Supplied information —
/-! ### Power and temperature (chapters 17 and 18) -/

/-- POWER_ACTIVE, POWER_STANDBY and POWER_SLEEP in the states that take them, PAD_RELEASE, WAKE_SOURCE and WAKE_BURST. POWER_SLEEP begins an
entry into SLEEP and takes its first step; a wake source that is enabled, or POWER_ACTIVE, abandons an entry or wakes the module into READY
with its pads held. -/
def Obligations.PowerCommands : Prop :=
  ∀ (s t : State) (r : Req) (source : Nat),
    let st := t.power.state
    (Received s r t → isPowerCommand r 3 = true → t.power.sleepEntry = false →
      (st = .standby ∨ (st = .ready ∧ t.training = false ∧ t.power.padHeld = 0) → ∃ u : State,
        exec (.powerActive r) s = .next (u.reply r 0) ∧ u.power.state = .active ∧ u.parts = t.parts ∧ u.dram = t.dram ∧
        (∀ q, q < 144 → (u.sq q).ls = [] ∧ (u.sq q).acc = [] ∧ (u.sq q).lut = [] ∧ (u.sq q).owner = (t.sq q).owner) ∧
        (t.power.selfTested = false → u.service.selfTest = 1 ∧ u.service.selfTestKind = 1)) ∧
      (st = .active → exec (.powerActive r) s = .next (t.reply r 0)) ∧
      (st = .sleep → ∃ u : State, exec (.powerActive r) s = .next (u.reply r 0) ∧ u.power.state = .ready ∧ u.power.wakeCause = 4 ∧
        u.squares = t.squares ∧ u.parts = t.parts ∧ u.dram = t.dram)) ∧
    (Received s r t → isPowerCommand r 3 = true → st = .standby → t.power.sleepEntry = true → ∃ u : State,
      exec (.powerActive r) s = .next (u.reply r 0) ∧ u.power = { t.power with sleepEntry := false } ∧ u.aslet.sleepAsked = false ∧
      u.parts = t.parts ∧ u.squares = t.squares ∧ u.dram = t.dram) ∧
    (Received s r t → isPowerCommand r 4 = true → st = .standby → exec (.powerStandby r) s = .next (t.reply r 0)) ∧
    (Received s r t → isPowerCommand r 4 = true →
      (st = .active ∧ t.busyParts = false) ∨ (st = .ready ∧ t.training = false ∧ t.power.padHeld = 0) → ∃ u : State,
        exec (.powerStandby r) s = .next (u.reply r 0) ∧ u.power.state = .standby ∧ u.squares = t.squares ∧ u.parts = t.parts ∧
        u.dram = t.dram) ∧
    (Received s r t → isPowerCommand r 5 = true → st = .standby → t.power.sleepEntry = false → ∃ u : State,
      exec (.powerSleep r) s = .next u ∧ u.squares = t.squares ∧ u.parts = t.parts ∧ u.dram = t.dram ∧
      (t.hostIdle = false → u.power = { t.power with sleepEntry := true }) ∧
      (t.hostIdle = true → t.aslet.up = true → t.aslet.lane0 = true → t.aslet.lowRate = false →
        u.power = { t.power with sleepEntry := true } ∧ u.aslet.sleepAsked = true) ∧
      (t.hostIdle = true → t.aslet.up = false ∨ t.aslet.lane0 = false ∨ t.aslet.lowRate = true →
        ((∃ l, l < 96 ∧ (t.link l).state ≠ 0) → u.power = { t.power with sleepEntry := true } ∧ ∀ l, l < 96 → (u.link l).state = 0) ∧
        ((∀ l, l < 96 → (t.link l).state = 0) → u.power.state = .sleep ∧ u.power.sleepEntry = false))) ∧
    (Received s r t → isPowerCommand r 5 = true → st = .sleep → exec (.powerSleep r) s = .next (t.reply r 0)) ∧
    (Received s r t → reqNames r 0x3100 2 = true → reqValue r < 2 ^ 14 → clearBits (reqValue r) (domainsOn st) = 0 → ∃ u : State,
      exec (.padRelease r) s = .next (u.reply r 0) ∧ u.power.state = st ∧ u.squares = t.squares ∧ u.parts = t.parts ∧ u.dram = t.dram ∧
      ∀ i, u.power.padHeld.testBit i = (t.power.padHeld.testBit i && !(reqValue r).testBit i)) ∧
    (source < 3 →
      (s.power.wakeSources.testBit source = false → exec (.wakeSource source) s = .next s) ∧
      (s.power.wakeSources.testBit source = true → s.power.sleepEntry = true → ∃ u : State, exec (.wakeSource source) s = .next u ∧
        u.power = { s.power with sleepEntry := false } ∧ u.aslet.sleepAsked = false ∧ u.parts = s.parts ∧ u.squares = s.squares) ∧
      (s.power.wakeSources.testBit source = true → s.power.sleepEntry = false → s.power.state = .sleep → ∃ u : State,
        exec (.wakeSource source) s = .next u ∧ u.power.state = .ready ∧ u.power.wakeCause = source + 1 ∧
        u.power.padHeld = s.power.padHeld ∧ u.parts = s.parts ∧ u.squares = s.squares ∧ u.dram = s.dram) ∧
      (s.power.sleepEntry = false → s.power.state ≠ .sleep → exec (.wakeSource source) s = .next s)) ∧
    exec .wakeBurst s = exec (.wakeSource 1) s ∧ ∃ u : State, exec .wakeBurst s = .next u

/-- The input supply, the power limit, a rail that shuts down and a brown-out of the always-on domain. -/
def Obligations.SupplyEvents : Prop :=
  ∀ s : State,
    let told := fun (u : State) (detail : Nat) (loc : List (LocKind × Nat)) =>
      u.events = withEvent s.events ⟨s.now, 0x90, detail, none, loc, []⟩
    let off := s.power.state = .off
    let lost := fun (u : State) (cause : Nat) => u.power.state = .off ∧ u.power.pendingCause = cause ∧ u.sec.sessions = [] ∧
      u.dram.cells = [] ∧ u.parts = [] ∧ u.squares = []
    let keeps := fun (u : State) => u.parts = s.parts ∧ u.squares = s.squares ∧ u.dram = s.dram
    (∀ v, ∃ u : State, exec (.inputValid v) s = .next u ∧ keeps u ∧ u.power.inputVoltage = v ∧
      (off → atLeast v 44 = true → above v 60 = false → u.power.state = .boot ∧ u.slotId = s.slotPins % 8 ∧
        u.coordinatorSilent = false ∧ u.power.reverseLatch = false ∧ told u 7 []) ∧
      (¬off → u.power = { s.power with inputVoltage := v } ∧ u.events = s.events)) ∧
    (¬off → ∃ u : State, exec .inputLow s = .next u ∧ keeps u ∧ u.power = s.power ∧ told u 1 []) ∧
    (¬off → ∃ u : State, exec .inputLost s = .next u ∧ lost u 2 ∧ u.statusFlags = s.statusFlags) ∧
    (∀ v lasted, ¬off → above v 58 = true → ∃ u : State, exec (.inputOvervoltage v lasted) s = .next u ∧
      (above v 60 = false → keeps u ∧ u.power.state = s.power.state ∧ u.power.supplyFlags.testBit 1 = true ∧ told u 2 []) ∧
      (above v 60 = true → lasted ≤ 100000 → keeps u ∧ u.power.state = s.power.state ∧ u.power.supplyFlags.testBit 1 = true) ∧
      (above v 60 = true → 100000 < lasted → lost u 3)) ∧
    (∃ u : State, exec .inputReversed s = .next u ∧ u.power.state = .off ∧ u.power.reverseLatch = true) ∧
    (∀ w, ¬off → s.power.limited = false → above w 3200 = true → ∃ u : State, exec (.powerLimit w) s = .next u ∧ keeps u ∧
      u.power.limited = true ∧ u.power.inputPower = w ∧ (∀ d, d < 36 → u.domainMv d = 680) ∧ told u 3 []) ∧
    (∀ w, ∃ u : State, exec (.powerLimitEnd w) s = .next u ∧ keeps u ∧ u.events = s.events ∧
      u.power = { s.power with inputPower := w, limited := if below w 3100 then false else s.power.limited }) ∧
    (∀ rail, rail < 24 → ¬off → ∃ u : State, exec (.railShutdown rail) s = .next u ∧
      (rail ≤ 21 → keeps u ∧ u.power.state = .safe ∧ Tab.get 0 u.power.rails rail = 2 ∧ u.power.supplyFlags.testBit 2 = true) ∧
      (rail = 22 → lost u 2) ∧
      (rail = 23 → keeps u ∧ u.power.state = s.power.state ∧ Tab.get 0 u.power.rails rail = 2 ∧ told u 4 [(.rail, rail)])) ∧
    (¬off → ∃ u : State, exec .aonBrownout s = .next u ∧ u.power.state = .boot ∧ u.statusFlags = s.statusFlags ||| 4 ∧ u.parts = [] ∧
      u.squares = [] ∧ u.sec.sessions = [] ∧ u.power.resetCause = if s.power.reverseLatch then 3 else 1)

/-- The temperature samples move the level of their zone, or the module into SAFE at the limit; the coolant's inlet and flow. -/
def Obligations.TemperatureSamples : Prop :=
  ∀ (s : State) (reading power : Word),
    let judged := fun (u : State) (z : Nat) =>
      (atLeast reading ((zoneThresholds z).getD 3 0) = true → u.power.state = .safe ∧ u.zoneLevel z = s.zoneLevel z) ∧
      (atLeast reading ((zoneThresholds z).getD 3 0) = false → u.zoneLevel z = newLevel z (s.zoneLevel z) reading ∧
        u.power.state = s.power.state ∧ (newLevel z (s.zoneLevel z) reading = s.zoneLevel z → u.events = s.events ∧ u.parts = s.parts)) ∧
      (∀ k, k ≠ z → u.zoneLevel k = s.zoneLevel k) ∧ u.squares = s.squares ∧ u.dram.cells = s.dram.cells
    let told := fun (u : State) (detail : Nat) => u.events = withEvent s.events ⟨s.now, 0x90, detail, none, [], []⟩
    let keeps := fun (u : State) => u.parts = s.parts ∧ u.squares = s.squares ∧ u.dram = s.dram
    (∀ st, st < 32 → s.power.state = .ready ∨ s.power.state = .active ∨ s.power.state = .standby → ∃ u : State,
      exec (.stackTemperatureSample st reading) s = .next u ∧ (u.stack st).temperature = reading ∧ judged u st) ∧
    (∀ die, die < 4 → s.power.state = .active → ∃ u : State, exec (.junctionTemperatureSample die reading) s = .next u ∧
      Tab.get 0 u.thermal.junction die = reading ∧ judged u (32 + die)) ∧
    (s.power.state ≠ .off → ∃ u : State, exec (.coolantInletHigh reading) s = .next u ∧ keeps u ∧ u.thermal.inlet = reading ∧
      (above reading 40 = true → u.thermal.coolantFlags = s.thermal.coolantFlags ||| 1 ∧ told u 0x0A) ∧
      (above reading 40 = false → u.thermal.coolantFlags = s.thermal.coolantFlags ∧ u.events = s.events)) ∧
    (s.power.state ≠ .off → ∃ u : State, exec (.coolantFlowLow reading power) s = .next u ∧ keeps u ∧ u.thermal.outlet = reading ∧
      u.power = { s.power with inputPower := power } ∧
      let f := dec32 (((s.updThermal (fun x => { x with outlet := reading })).updPower (fun x => { x with inputPower := power })).flowEstimate).toNat
      (f.isZero = false → f.lt ((valNat 7).div (valNat 2)) = true → u.thermal.coolantFlags = s.thermal.coolantFlags ||| 2 ∧ told u 0x0B) ∧
      (f.isZero = true ∨ f.lt ((valNat 7).div (valNat 2)) = false → u.thermal.coolantFlags = s.thermal.coolantFlags ∧ u.events = s.events))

Exercise —
After locating the line with "false → ∃ u" in the material above, return it and each line after it exactly, ending at the line with "exec (.wakeSource source) s = .next u ∧ u.power.state".

Answer to the exercise —
    (Received s r t → isPowerCommand r 5 = true → st = .standby → t.power.sleepEntry = false → ∃ u : State,
      exec (.powerSleep r) s = .next u ∧ u.squares = t.squares ∧ u.parts = t.parts ∧ u.dram = t.dram ∧
      (t.hostIdle = false → u.power = { t.power with sleepEntry := true }) ∧
      (t.hostIdle = true → t.aslet.up = true → t.aslet.lane0 = true → t.aslet.lowRate = false →
        u.power = { t.power with sleepEntry := true } ∧ u.aslet.sleepAsked = true) ∧
      (t.hostIdle = true → t.aslet.up = false ∨ t.aslet.lane0 = false ∨ t.aslet.lowRate = true →
        ((∃ l, l < 96 ∧ (t.link l).state ≠ 0) → u.power = { t.power with sleepEntry := true } ∧ ∀ l, l < 96 → (u.link l).state = 0) ∧
        ((∀ l, l < 96 → (t.link l).state = 0) → u.power.state = .sleep ∧ u.power.sleepEntry = false))) ∧
    (Received s r t → isPowerCommand r 5 = true → st = .sleep → exec (.powerSleep r) s = .next (t.reply r 0)) ∧
    (Received s r t → reqNames r 0x3100 2 = true → reqValue r < 2 ^ 14 → clearBits (reqValue r) (domainsOn st) = 0 → ∃ u : State,
      exec (.padRelease r) s = .next (u.reply r 0) ∧ u.power.state = st ∧ u.squares = t.squares ∧ u.parts = t.parts ∧ u.dram = t.dram ∧
      ∀ i, u.power.padHeld.testBit i = (t.power.padHeld.testBit i && !(reqValue r).testBit i)) ∧
    (source < 3 →
      (s.power.wakeSources.testBit source = false → exec (.wakeSource source) s = .next s) ∧
      (s.power.wakeSources.testBit source = true → s.power.sleepEntry = true → ∃ u : State, exec (.wakeSource source) s = .next u ∧
        u.power = { s.power with sleepEntry := false } ∧ u.aslet.sleepAsked = false ∧ u.parts = s.parts ∧ u.squares = s.squares) ∧
      (s.power.wakeSources.testBit source = true → s.power.sleepEntry = false → s.power.state = .sleep → ∃ u : State,
        exec (.wakeSource source) s = .next u ∧ u.power.state = .ready ∧ u.power.wakeCause = source + 1 ∧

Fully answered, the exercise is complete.